***** Supplied material
/-- The same for what a received byte leads to. -/
def ByteResult.withEnv (env : List Inputs) : ByteResult → ByteResult
  | .more s => .more (s.withEnv env)
  | .ended s => .ended (s.withEnv env)
  | .frameIn s => .frameIn (s.withEnv env)
  | .stop r => .stop r

/-- In XMIT the event looks at the transmit channel alone (R252). -/
theorem sendByte_withEnv {env : List Inputs} {s : State} (id : Byte) (f : Message)
    (he : (s.withEnv env).input.txErr = s.input.txErr)
    (hr : (s.withEnv env).input.txReady = s.input.txReady) :
    sendByte id f (s.withEnv env) = onNext (State.withEnv env) (sendByte id f s) := by
  have hsum : (s.withEnv env).txSum = s.txSum := rfl
  have hidx : (s.withEnv env).txIdx = s.txIdx := rfl
  unfold sendByte
  rw [he, hr, hsum, hidx]
  split
  · rfl
  split
  · split
    · rfl
    · split <;> rfl
  · rfl

theorem checkLength_withEnv (env : List Inputs) (s : State) :
    checkLength (s.withEnv env) = (checkLength s).withEnv env := by
  have hrx : (s.withEnv env).rx = s.rx := rfl
  unfold checkLength
  rw [hrx]
  split <;> rfl

theorem compareChecksum_withEnv (env : List Inputs) (s : State) :
    compareChecksum (s.withEnv env) = (compareChecksum s).withEnv env := by
  have hck : (s.withEnv env).rxCk = s.rxCk := rfl
  have hsum : (s.withEnv env).rxSum = s.rxSum := rfl
  unfold compareChecksum
  rw [hck, hsum]
  split <;> rfl

/-- DECODE looks at the byte it is given and at its own registers (R141 to R145). -/
theorem receiveByte_withEnv (env : List Inputs) (b : Byte) (s : State) :
    receiveByte b (s.withEnv env) = (receiveByte b s).withEnv env := by
  have hidx : (s.withEnv env).rxIdx = s.rxIdx := rfl
  have hrx : (s.withEnv env).rx = s.rx := rfl
  unfold receiveByte
  rw [hidx, hrx]
  split
  · rfl
  split
  · exact checkLength_withEnv env (headerByte b s)
  split
  · rfl
  split
  · rfl
  split
  · exact compareChecksum_withEnv env (checksumLow b s)
  · rfl

theorem answerNack_withEnv (env : List Inputs) (code : Byte) (s : State) :
    answerNack code (s.withEnv env) = (answerNack code s).withEnv env := by
  have hattempt : (s.withEnv env).attempt = s.attempt := rfl
  unfold answerNack
  rw [hattempt]
  split <;> rfl

theorem answerReport_withEnv (env : List Inputs) (p : List Byte) (s : State) :
    answerReport p (s.withEnv env) = (answerReport p s).withEnv env := by
  unfold answerReport
  split <;> rfl

/-- The response dispatch looks at no input (R200 to R214). -/
theorem dispatchResponse_withEnv (env : List Inputs) {s : State} (hf : s.fsm = .await) :
    dispatchResponse (s.withEnv env) = onNext (State.withEnv env) (dispatchResponse s) := by
  have hf' : (s.withEnv env).fsm = .await := hf
  rcases dispatchResponse_cases hf with ⟨hc, hid, he⟩ | ⟨hc, hid, he⟩ | ⟨hc, hid, he⟩ | ⟨h0, h1, he⟩ <;>
    rw [he, onNext_next]
  · exact dispatchResponse_ack hf' hc hid
  · rw [← answerNack_withEnv]
    exact dispatchResponse_nack hf' hc hid
  · rw [← answerReport_withEnv]
    exact dispatchResponse_posreport hf' hc hid
  · exact dispatchResponse_unexpected hf' h0 h1

/-- In AWAIT the event looks at the receive channel alone (R252). -/
theorem awaitEvent_withEnv {env : List Inputs} {s : State} (hf : s.fsm = .await)
    (hv : (s.withEnv env).input.rxValid = s.input.rxValid)
    (hb : (s.withEnv env).input.rxData = s.input.rxData)
    (he : (s.withEnv env).input.rxErr = s.input.rxErr) :
    awaitEvent (s.withEnv env) = onNext (State.withEnv env) (awaitEvent s) := by
  unfold awaitEvent
  rw [hv, hb, he, receiveByte_withEnv]
  split
  · rfl
  split
  · cases hu : receiveByte s.input.rxData s with
    | frameIn u =>
      obtain ⟨-, rfl, -⟩ := receiveByte_frameIn hu
      exact dispatchResponse_withEnv env (by simpa using hf)
    | more u => rfl
    | ended u => rfl
    | stop r => rfl
  · rfl

/-- A host command looks at its operands and the registers, at no other input (R192, R210). -/
theorem exec_hostCmd_withEnv (env : List Inputs) (op : BitVec 1) (pos : Word16) (s : State) :
    exec (decodeHostCmd op pos) (s.withEnv env) =
      onNext (State.withEnv env) (exec (decodeHostCmd op pos) s) := by
  have hfsm : (s.withEnv env).fsm = s.fsm := rfl
  unfold decodeHostCmd
  split
  · simp only [exec, execSetPosition, hfsm]
    split
    · split
      · rw [issueMessage_of_le _ _ _ (moveMessage_payload_le _ _),
          issueMessage_of_le _ _ _ (moveMessage_payload_le _ _)]
        rfl
      · rfl
    · rfl
  · simp only [exec, execGetPosition, hfsm]
    split
    · rw [issueMessage_of_le _ _ _ (queryMessage_payload_le _),
        issueMessage_of_le _ _ _ (queryMessage_payload_le _)]
      rfl
    · rfl

/-- The event of a port looks at the channel of the state it happens in (R252). -/
theorem portEvent_withEnv {env : List Inputs} {s : State}
    (h : sameInputsFor s.fsm s.input (s.withEnv env).input) :
    portEvent (s.withEnv env) = onNext (State.withEnv env) (portEvent s) := by
  obtain ⟨-, -, -, hchannel⟩ := h
  have hfsm : (s.withEnv env).fsm = s.fsm := rfl
  cases hf : s.fsm <;> simp only [portEvent, hfsm, hf] <;> simp only [hf] at hchannel
  case idle =>
    obtain ⟨hv, ho, hp⟩ := hchannel
    rw [← hv, ← ho, ← hp, exec_hostCmd_withEnv]
    split <;> rfl
  case xmit =>
    obtain ⟨hr, he⟩ := hchannel
    rw [transmitEvent_eq hf, transmitEvent_eq (hfsm.trans hf)]
    exact sendByte_withEnv _ _ he.symm hr.symm
  case await =>
    obtain ⟨hv, hb, he⟩ := hchannel
    exact awaitEvent_withEnv hf hv.symm hb.symm he.symm
  case done =>
    rw [← hchannel]
    split <;> rfl
  all_goals rfl

/-- A due transition looks at the free delay of the state that waits for it (R306). -/
theorem timerDone_withEnv {env : List Inputs} {s : State}
    (h : sameInputsFor s.fsm s.input (s.withEnv env).input) :
    timerDone (s.withEnv env) = timerDone s := by
  obtain ⟨-, -, -, hchannel⟩ := h
  have hfsm : (s.withEnv env).fsm = s.fsm := rfl
  cases hf : s.fsm <;> simp only [timerDone, timerExpired, hfsm, hf] <;> simp only [hf] at hchannel
  case space =>
    rw [← hchannel]
    rfl
  case backoff =>
    rw [← hchannel]
    rfl
  all_goals rfl

/-- A moment's inputs matter only where the state looks at them (R252): with others in their place, and the same to come after, the step is the same. -/
theorem step_withEnv {env : List Inputs} {s : State}
    (h : sameInputsFor s.fsm s.input (s.withEnv env).input) (hd : timerDone s = false)
    (henv : env.tail = s.env.tail) : step (s.withEnv env) = step s := by
  have hd' : timerDone (s.withEnv env) = false := (timerDone_withEnv h).trans hd
  obtain ⟨htick, hrst, hcfg, -⟩ := id h
  cases hr : s.input.rst
  case true =>
    rw [step_reset hd hr, step_reset hd' (hrst.symm.trans hr), ← hcfg]
    simp only [dropInput, resetRegisters, State.withEnv, henv]
  case false =>
    have hmoment : tickIf s.input.tick (s.withEnv env) = (tickIf s.input.tick s).withEnv env := by
      cases s.input.tick <;> rfl
    have hsame : sameInputsFor (tickIf s.input.tick s).fsm (tickIf s.input.tick s).input
        ((tickIf s.input.tick s).withEnv env).input := by
      simp only [tickIf_fields]
      exact h
    rw [step_event hd hr, step_event hd' (hrst.symm.trans hr), ← htick, hmoment, portEvent_withEnv hsame]
    cases hu : portEvent (tickIf s.input.tick s) with
    | next u =>
      have hkept : u.env = s.env := by simpa using (portEvent_transition hu).env
      simp only [onNext_next, dropInput, State.withEnv, henv, hkept]
    | fault r => rfl
    | refused r => rfl

/-- Outside IDLE the command channel is none of the inputs looked at (R224). -/
theorem sameInputsFor_command {q : Fsm} (hq : q ≠ .idle) (e : Inputs) (v : Bool) (op : BitVec 1)
    (pos : Word16) : sameInputsFor q e { e with cmdValid := v, cmdOp := op, cmdPos := pos } := by
  cases q
  case idle => exact absurd rfl hq
  all_goals simp [sameInputsFor]

/-- Settles O16: the commands test FSM first, and `step_withEnv` covers whatever the command channel shows. -/
theorem commandNotAcceptedDuringCall : Obligations.CommandNotAcceptedDuringCall := by
  refine ⟨fun s => by simp [State.outputs], fun s pos hf => ⟨if_neg hf, if_neg hf, ?_⟩⟩
  intro e es v op henv hd
  have hin : s.input = e := by simp [State.input, henv]
  refine step_withEnv (env := { e with cmdValid := v, cmdOp := op, cmdPos := pos } :: es) ?_ hd (by simp [henv])
  rw [hin]
  exact sameInputsFor_command hf e v op pos

end Sys2Proof.Machine

/-! PROOFS. The errors of 60_exceptions.md: what raising one writes (R250), what is retried and what ends the call (R258), and the two kinds of bad frame (R142, R243). -/

namespace Sys2Proof.Machine

/-! ### Raising an error (R250) -/

/-- Settles O26: `raise` writes `CallError.record` and FSM, so each of the six errors is that record written out. -/
theorem raiseWritesOnlyItsRegisters : Obligations.RaiseWritesOnlyItsRegisters := by
  intro s
  exact ⟨rfl, rfl, fun _ _ => rfl, rfl, fun _ => rfl, fun _ => rfl, rfl, rfl⟩

/-! ### What is retried (R258) -/

/-- The way of FSM in a step that neither ends the call nor is retried (R196, R197, R204, R220). -/
inductive QuietEdge : Fsm → Fsm → Prop where
  | stays (q : Fsm) : QuietEdge q q
  | accepted : QuietEdge .idle .space
  | started : QuietEdge .space .xmit
  | written : QuietEdge .xmit .await
  | backoffOver : QuietEdge .backoff .space
  | taken : QuietEdge .done .idle

/-- A good NACK has answered SET_POSITION with an attempt left, and the backoff begins (R202). -/
structure NackRetried (s t : State) : Prop where
  awaiting   : s.fsm = .await
  command    : s.cmdOp = 0
  msgid      : t.rx.msgid = idNack
  checksum   : t.rxCk = t.rxSum
  left       : s.attempt ≠ 2
  attempt    : t.attempt = s.attempt
  backoffCnt : t.backoffCnt = nBackoff
  fsm        : t.fsm = .backoff

/-- RES_STATUS is kept or cleared. -/
def NoNewError (s t : State) : Prop := t.res.status = s.res.status ∨ t.res.status = .ok

/-- A step ends the call, retries after a NACK, or goes its quiet way; only the first raises an error (R258). -/
inductive EndsOrRetriesOrQuiet (s t : State) : Prop where
  | ends (ht : t.fsm = .done)
  | retries (h : NackRetried s t) (hres : NoNewError s t)
  | quiet (h : QuietEdge s.fsm t.fsm) (hres : NoNewError s t)

/-- A good frame is retried only by the row for a NACK with an attempt left; every other row ends the call (R200 to R214). -/
theorem DispatchRow.endsOrRetries {s t : State} (h : DispatchRow s t) (hf : s.fsm = .await)
    (hck : s.rxCk = s.rxSum) : EndsOrRetriesOrQuiet s t := by
  cases h
  case nackRetry hc hm ha =>
    have hleft : s.attempt ≠ 2 := fun h2 => by simp [h2] at ha
    exact .retries ⟨hf, hc, hm, hck, hleft, rfl, rfl, rfl⟩ (.inl rfl)
  all_goals exact .ends rfl

/-- What is retried or quiet at the moment of the event was so before the second checksum byte was stored (R144). -/
theorem EndsOrRetriesOrQuiet.of_checksum_byte {s t : State} {ck : Word16} {i : Fin 32}
    (h : EndsOrRetriesOrQuiet { s with rxCk := ck, rxIdx := i } t) : EndsOrRetriesOrQuiet s t := by
  rcases h with ht | ⟨hr, hres⟩ | ⟨hq, hres⟩
  · exact .ends ht
  · exact .retries { hr with } hres
  · exact .quiet hq hres

/-- Every row of the table ends the call, retries after a NACK, or is quiet (R220, R258). -/
theorem Transition.endsOrRetriesOrQuiet {s t : State} (h : Transition s t) :
    EndsOrRetriesOrQuiet s t := by
  cases h
  case setValid hf _ _ _ _ _ => exact .quiet (hf ▸ .accepted) (.inr rfl)
  case getAccepted hf _ _ _ _ => exact .quiet (hf ▸ .accepted) (.inr rfl)
  case bodyByteTaken => exact .quiet (.stays _) (.inl rfl)
  case checksumByteTaken => exact .quiet (.stays _) (.inl rfl)
  case writeComplete hf _ _ _ => exact .quiet (hf ▸ .written) (.inl rfl)
  case byteRead hu =>
    rw [receiveByte_more_frame hu]
    exact .quiet (.stays _) (.inl rfl)
  case frameGood hf _ _ _ _ hu hck hd =>
    subst hu
    exact (hd.endsOrRetries hf hck).of_checksum_byte
  case resultTaken hf _ => exact .quiet (hf ▸ .taken) (.inl rfl)
  case stays => exact .quiet (.stays _) (.inl rfl)
  all_goals exact .ends rfl

/-- The Tick before an event and the end of its inputs are no part of it (R170). -/
theorem EndsOrRetriesOrQuiet.of_moment {b : Bool} {s u : State}
    (h : EndsOrRetriesOrQuiet (tickIf b s) u) : EndsOrRetriesOrQuiet s (dropInput u) := by
  rcases h with ht | ⟨hr, hres⟩ | ⟨hq, hres⟩
  · exact .ends ht
  · have hnack : NackRetried s (dropInput u) :=
      { hr with
        awaiting := by simpa using hr.awaiting
        command := by simpa using hr.command
        left := by simpa using hr.left
        attempt := by simpa using hr.attempt }
    exact .retries hnack (by simpa [NoNewError] using hres)
  · exact .quiet (by simpa using hq) (by simpa [NoNewError] using hres)

/-- The timers move FSM quietly, and every other step but a reset is a row of the table (R220, R258). -/
theorem step_endsOrRetriesOrQuiet {s t : State} (h : step s = .next t) (hr : isResetStep s = false) :
    EndsOrRetriesOrQuiet s t := by
  rcases step_cases h with ⟨hf, -, -, rfl⟩ | ⟨hf, -, -, _, rfl⟩ | ⟨hd, hrst, -⟩ | ⟨-, -, u, hu, rfl⟩
  · exact .quiet (hf ▸ .started) (.inl rfl)
  · exact .quiet (hf ▸ .backoffOver) (.inl rfl)
  · rw [(isResetStep_iff s).mpr ⟨hd, hrst⟩] at hr
    cases hr
  · exact (portEvent_transition hu).endsOrRetriesOrQuiet.of_moment

/-- A quiet edge does not lead into BACKOFF. -/
theorem QuietEdge.ne_backoff {q r : Fsm} (h : QuietEdge q r) (hq : q ≠ .backoff) : r ≠ .backoff := by
  cases h
  case stays => exact hq
  all_goals decide

/-- From XMIT a quiet edge goes on sending or to AWAIT (R136, R197). -/
theorem QuietEdge.of_xmit {q : Fsm} (h : QuietEdge .xmit q) : q = .xmit ∨ q = .await := by
  cases h
  · exact .inl rfl
  · exact .inr rfl

/-- From AWAIT a quiet edge goes nowhere else (R141). -/
theorem QuietEdge.of_await {q : Fsm} (h : QuietEdge .await q) : q = .await := by
  cases h
  rfl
**********
◆ Exercise requirements
All lines in the records with the string "hmoment" should be copied out.

◆ Expected answer
    have hmoment : tickIf s.input.tick (s.withEnv env) = (tickIf s.input.tick s).withEnv env := by
    rw [step_event hd hr, step_event hd' (hrst.symm.trans hr), ← htick, hmoment, portEvent_withEnv hsame]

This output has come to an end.